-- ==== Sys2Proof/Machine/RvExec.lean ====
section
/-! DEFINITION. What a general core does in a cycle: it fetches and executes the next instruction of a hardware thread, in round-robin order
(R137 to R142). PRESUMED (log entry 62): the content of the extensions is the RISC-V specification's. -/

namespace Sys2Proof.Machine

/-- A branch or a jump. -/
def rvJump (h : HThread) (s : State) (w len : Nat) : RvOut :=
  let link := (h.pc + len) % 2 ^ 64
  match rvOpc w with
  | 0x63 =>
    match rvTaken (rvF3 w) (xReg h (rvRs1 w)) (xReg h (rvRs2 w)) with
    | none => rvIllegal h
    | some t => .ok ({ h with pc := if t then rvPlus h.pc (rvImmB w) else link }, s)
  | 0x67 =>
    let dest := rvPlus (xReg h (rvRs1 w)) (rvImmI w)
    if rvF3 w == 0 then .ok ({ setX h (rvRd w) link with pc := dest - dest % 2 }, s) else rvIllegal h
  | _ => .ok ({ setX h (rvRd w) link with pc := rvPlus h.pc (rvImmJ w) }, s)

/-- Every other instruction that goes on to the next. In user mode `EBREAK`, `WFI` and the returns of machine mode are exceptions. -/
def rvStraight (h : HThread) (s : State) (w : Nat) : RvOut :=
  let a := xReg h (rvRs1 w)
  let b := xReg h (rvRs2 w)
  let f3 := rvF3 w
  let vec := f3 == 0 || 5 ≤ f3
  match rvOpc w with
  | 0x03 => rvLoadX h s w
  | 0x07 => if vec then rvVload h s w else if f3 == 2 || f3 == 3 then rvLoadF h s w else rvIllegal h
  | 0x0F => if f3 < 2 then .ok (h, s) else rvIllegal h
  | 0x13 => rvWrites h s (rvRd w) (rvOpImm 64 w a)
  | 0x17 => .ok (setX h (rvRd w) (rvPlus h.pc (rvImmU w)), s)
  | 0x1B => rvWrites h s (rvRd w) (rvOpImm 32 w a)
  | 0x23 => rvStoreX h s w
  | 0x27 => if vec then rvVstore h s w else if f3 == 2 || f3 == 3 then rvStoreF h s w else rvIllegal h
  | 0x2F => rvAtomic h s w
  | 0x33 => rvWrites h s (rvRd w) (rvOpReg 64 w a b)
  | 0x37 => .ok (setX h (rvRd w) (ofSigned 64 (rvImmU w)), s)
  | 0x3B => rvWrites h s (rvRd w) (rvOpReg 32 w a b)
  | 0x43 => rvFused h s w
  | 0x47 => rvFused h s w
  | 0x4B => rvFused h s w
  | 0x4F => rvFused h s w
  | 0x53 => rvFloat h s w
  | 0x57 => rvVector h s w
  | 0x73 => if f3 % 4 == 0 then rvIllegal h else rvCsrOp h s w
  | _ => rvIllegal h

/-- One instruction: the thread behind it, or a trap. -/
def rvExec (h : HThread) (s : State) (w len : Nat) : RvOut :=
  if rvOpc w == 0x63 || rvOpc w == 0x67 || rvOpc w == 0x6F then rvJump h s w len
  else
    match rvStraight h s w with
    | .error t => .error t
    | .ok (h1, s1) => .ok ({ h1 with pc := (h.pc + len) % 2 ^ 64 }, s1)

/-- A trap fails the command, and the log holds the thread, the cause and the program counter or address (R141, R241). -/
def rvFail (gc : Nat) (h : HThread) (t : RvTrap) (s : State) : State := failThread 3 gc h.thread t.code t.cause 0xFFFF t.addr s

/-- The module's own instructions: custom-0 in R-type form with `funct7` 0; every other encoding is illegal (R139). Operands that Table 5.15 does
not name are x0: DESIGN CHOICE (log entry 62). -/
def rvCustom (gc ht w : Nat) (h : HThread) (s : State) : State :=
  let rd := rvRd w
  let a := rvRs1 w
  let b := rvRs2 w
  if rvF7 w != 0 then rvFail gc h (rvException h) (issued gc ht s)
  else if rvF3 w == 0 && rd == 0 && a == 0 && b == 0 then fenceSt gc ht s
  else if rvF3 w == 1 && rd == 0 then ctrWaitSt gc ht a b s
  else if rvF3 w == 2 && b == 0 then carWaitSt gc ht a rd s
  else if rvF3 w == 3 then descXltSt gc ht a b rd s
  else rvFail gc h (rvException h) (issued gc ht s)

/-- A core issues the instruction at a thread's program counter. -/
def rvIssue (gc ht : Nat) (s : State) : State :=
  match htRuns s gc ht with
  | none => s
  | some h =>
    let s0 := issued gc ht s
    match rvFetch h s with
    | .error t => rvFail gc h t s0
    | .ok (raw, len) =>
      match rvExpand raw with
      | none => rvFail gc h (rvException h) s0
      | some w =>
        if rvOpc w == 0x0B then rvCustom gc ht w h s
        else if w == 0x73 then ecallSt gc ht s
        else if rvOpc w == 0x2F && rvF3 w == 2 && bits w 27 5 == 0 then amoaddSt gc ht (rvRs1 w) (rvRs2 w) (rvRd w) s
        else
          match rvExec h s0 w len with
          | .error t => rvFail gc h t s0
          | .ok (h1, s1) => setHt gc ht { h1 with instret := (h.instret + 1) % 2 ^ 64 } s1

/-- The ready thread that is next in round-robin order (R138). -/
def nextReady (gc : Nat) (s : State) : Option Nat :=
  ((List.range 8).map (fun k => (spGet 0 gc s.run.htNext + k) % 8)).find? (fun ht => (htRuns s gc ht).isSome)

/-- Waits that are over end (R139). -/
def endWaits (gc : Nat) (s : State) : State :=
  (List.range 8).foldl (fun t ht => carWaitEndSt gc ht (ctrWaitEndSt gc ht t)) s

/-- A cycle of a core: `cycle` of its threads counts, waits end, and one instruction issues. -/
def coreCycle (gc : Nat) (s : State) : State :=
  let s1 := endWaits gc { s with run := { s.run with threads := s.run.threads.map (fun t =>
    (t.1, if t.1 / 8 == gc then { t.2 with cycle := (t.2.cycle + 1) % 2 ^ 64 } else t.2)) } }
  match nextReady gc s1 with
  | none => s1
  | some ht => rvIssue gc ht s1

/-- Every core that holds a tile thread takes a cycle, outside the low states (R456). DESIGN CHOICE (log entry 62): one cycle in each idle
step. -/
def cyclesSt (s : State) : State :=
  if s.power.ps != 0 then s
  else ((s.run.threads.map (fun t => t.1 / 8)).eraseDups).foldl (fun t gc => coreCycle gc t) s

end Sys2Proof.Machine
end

:::

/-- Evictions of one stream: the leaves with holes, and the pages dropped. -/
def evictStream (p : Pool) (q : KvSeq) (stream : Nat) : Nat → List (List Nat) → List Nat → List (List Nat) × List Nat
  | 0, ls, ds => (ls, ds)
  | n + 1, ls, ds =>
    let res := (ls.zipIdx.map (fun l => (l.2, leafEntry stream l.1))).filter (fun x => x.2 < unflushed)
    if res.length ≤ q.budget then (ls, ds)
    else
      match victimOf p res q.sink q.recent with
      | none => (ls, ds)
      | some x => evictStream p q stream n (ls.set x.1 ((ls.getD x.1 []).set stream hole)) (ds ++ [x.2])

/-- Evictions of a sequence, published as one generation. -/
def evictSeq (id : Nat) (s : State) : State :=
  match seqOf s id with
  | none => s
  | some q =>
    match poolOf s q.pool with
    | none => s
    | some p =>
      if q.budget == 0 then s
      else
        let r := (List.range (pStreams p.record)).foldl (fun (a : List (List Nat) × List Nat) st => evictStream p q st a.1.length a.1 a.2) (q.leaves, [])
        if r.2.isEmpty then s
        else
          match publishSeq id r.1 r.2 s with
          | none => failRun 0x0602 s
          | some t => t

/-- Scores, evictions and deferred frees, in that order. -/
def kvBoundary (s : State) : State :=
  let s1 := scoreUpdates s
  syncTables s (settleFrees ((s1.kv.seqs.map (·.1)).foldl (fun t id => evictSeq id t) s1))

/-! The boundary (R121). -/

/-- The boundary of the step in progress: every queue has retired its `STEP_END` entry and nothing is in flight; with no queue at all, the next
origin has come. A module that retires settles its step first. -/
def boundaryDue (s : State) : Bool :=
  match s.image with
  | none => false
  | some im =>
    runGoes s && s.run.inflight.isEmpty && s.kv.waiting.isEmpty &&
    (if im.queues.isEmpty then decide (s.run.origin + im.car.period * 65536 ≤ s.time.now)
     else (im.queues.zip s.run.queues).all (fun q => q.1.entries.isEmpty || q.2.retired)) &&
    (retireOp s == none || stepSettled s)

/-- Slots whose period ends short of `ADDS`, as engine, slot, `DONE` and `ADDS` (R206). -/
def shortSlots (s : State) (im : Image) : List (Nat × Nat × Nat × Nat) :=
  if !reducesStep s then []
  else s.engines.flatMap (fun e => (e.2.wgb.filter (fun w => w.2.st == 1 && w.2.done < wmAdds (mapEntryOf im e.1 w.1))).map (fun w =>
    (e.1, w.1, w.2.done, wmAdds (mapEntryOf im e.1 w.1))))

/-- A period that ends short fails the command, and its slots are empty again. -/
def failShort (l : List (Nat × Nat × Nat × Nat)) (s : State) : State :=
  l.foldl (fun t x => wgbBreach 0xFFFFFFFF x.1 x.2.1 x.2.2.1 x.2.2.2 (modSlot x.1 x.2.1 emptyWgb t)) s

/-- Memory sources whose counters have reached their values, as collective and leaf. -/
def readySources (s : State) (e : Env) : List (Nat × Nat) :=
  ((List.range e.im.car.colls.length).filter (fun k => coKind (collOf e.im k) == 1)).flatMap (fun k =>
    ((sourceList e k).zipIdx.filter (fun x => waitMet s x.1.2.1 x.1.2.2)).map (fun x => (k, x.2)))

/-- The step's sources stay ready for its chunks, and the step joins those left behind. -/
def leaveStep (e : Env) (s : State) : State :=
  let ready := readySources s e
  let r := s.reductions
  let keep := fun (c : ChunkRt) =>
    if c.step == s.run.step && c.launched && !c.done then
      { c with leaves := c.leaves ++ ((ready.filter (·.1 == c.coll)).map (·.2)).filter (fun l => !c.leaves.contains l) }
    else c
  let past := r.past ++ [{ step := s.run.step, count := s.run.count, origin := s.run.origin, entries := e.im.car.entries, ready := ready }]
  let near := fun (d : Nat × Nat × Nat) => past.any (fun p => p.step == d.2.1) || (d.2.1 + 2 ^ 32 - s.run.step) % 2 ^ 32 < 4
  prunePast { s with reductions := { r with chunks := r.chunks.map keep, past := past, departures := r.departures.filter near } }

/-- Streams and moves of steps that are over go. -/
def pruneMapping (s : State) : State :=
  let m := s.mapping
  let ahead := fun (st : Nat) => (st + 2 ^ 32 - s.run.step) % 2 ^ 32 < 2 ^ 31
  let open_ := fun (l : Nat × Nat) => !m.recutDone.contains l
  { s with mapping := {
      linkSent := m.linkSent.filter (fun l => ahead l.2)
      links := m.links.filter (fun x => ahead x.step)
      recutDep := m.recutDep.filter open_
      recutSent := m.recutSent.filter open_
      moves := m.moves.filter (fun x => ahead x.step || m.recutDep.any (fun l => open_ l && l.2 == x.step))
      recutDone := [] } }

:::

TRY IT: Quote the listing above, but only from the line that shows "rvStoreX h s w" through the line that shows "let b := rvRs2 w".

SOLUTION TO THIS PROBLEM:
  | 0x23 => rvStoreX h s w
  | 0x27 => if vec then rvVstore h s w else if f3 == 2 || f3 == 3 then rvStoreF h s w else rvIllegal h
  | 0x2F => rvAtomic h s w
  | 0x33 => rvWrites h s (rvRd w) (rvOpReg 64 w a b)
  | 0x37 => .ok (setX h (rvRd w) (ofSigned 64 (rvImmU w)), s)
  | 0x3B => rvWrites h s (rvRd w) (rvOpReg 32 w a b)
  | 0x43 => rvFused h s w
  | 0x47 => rvFused h s w
  | 0x4B => rvFused h s w
  | 0x4F => rvFused h s w
  | 0x53 => rvFloat h s w
  | 0x57 => rvVector h s w
  | 0x73 => if f3 % 4 == 0 then rvIllegal h else rvCsrOp h s w
  | _ => rvIllegal h

/-- One instruction: the thread behind it, or a trap. -/
def rvExec (h : HThread) (s : State) (w len : Nat) : RvOut :=
  if rvOpc w == 0x63 || rvOpc w == 0x67 || rvOpc w == 0x6F then rvJump h s w len
  else
    match rvStraight h s w with
    | .error t => .error t
    | .ok (h1, s1) => .ok ({ h1 with pc := (h.pc + len) % 2 ^ 64 }, s1)

/-- A trap fails the command, and the log holds the thread, the cause and the program counter or address (R141, R241). -/
def rvFail (gc : Nat) (h : HThread) (t : RvTrap) (s : State) : State := failThread 3 gc h.thread t.code t.cause 0xFFFF t.addr s

/-- The module's own instructions: custom-0 in R-type form with `funct7` 0; every other encoding is illegal (R139). Operands that Table 5.15 does
not name are x0: DESIGN CHOICE (log entry 62). -/
def rvCustom (gc ht w : Nat) (h : HThread) (s : State) : State :=
  let rd := rvRd w
  let a := rvRs1 w
  let b := rvRs2 w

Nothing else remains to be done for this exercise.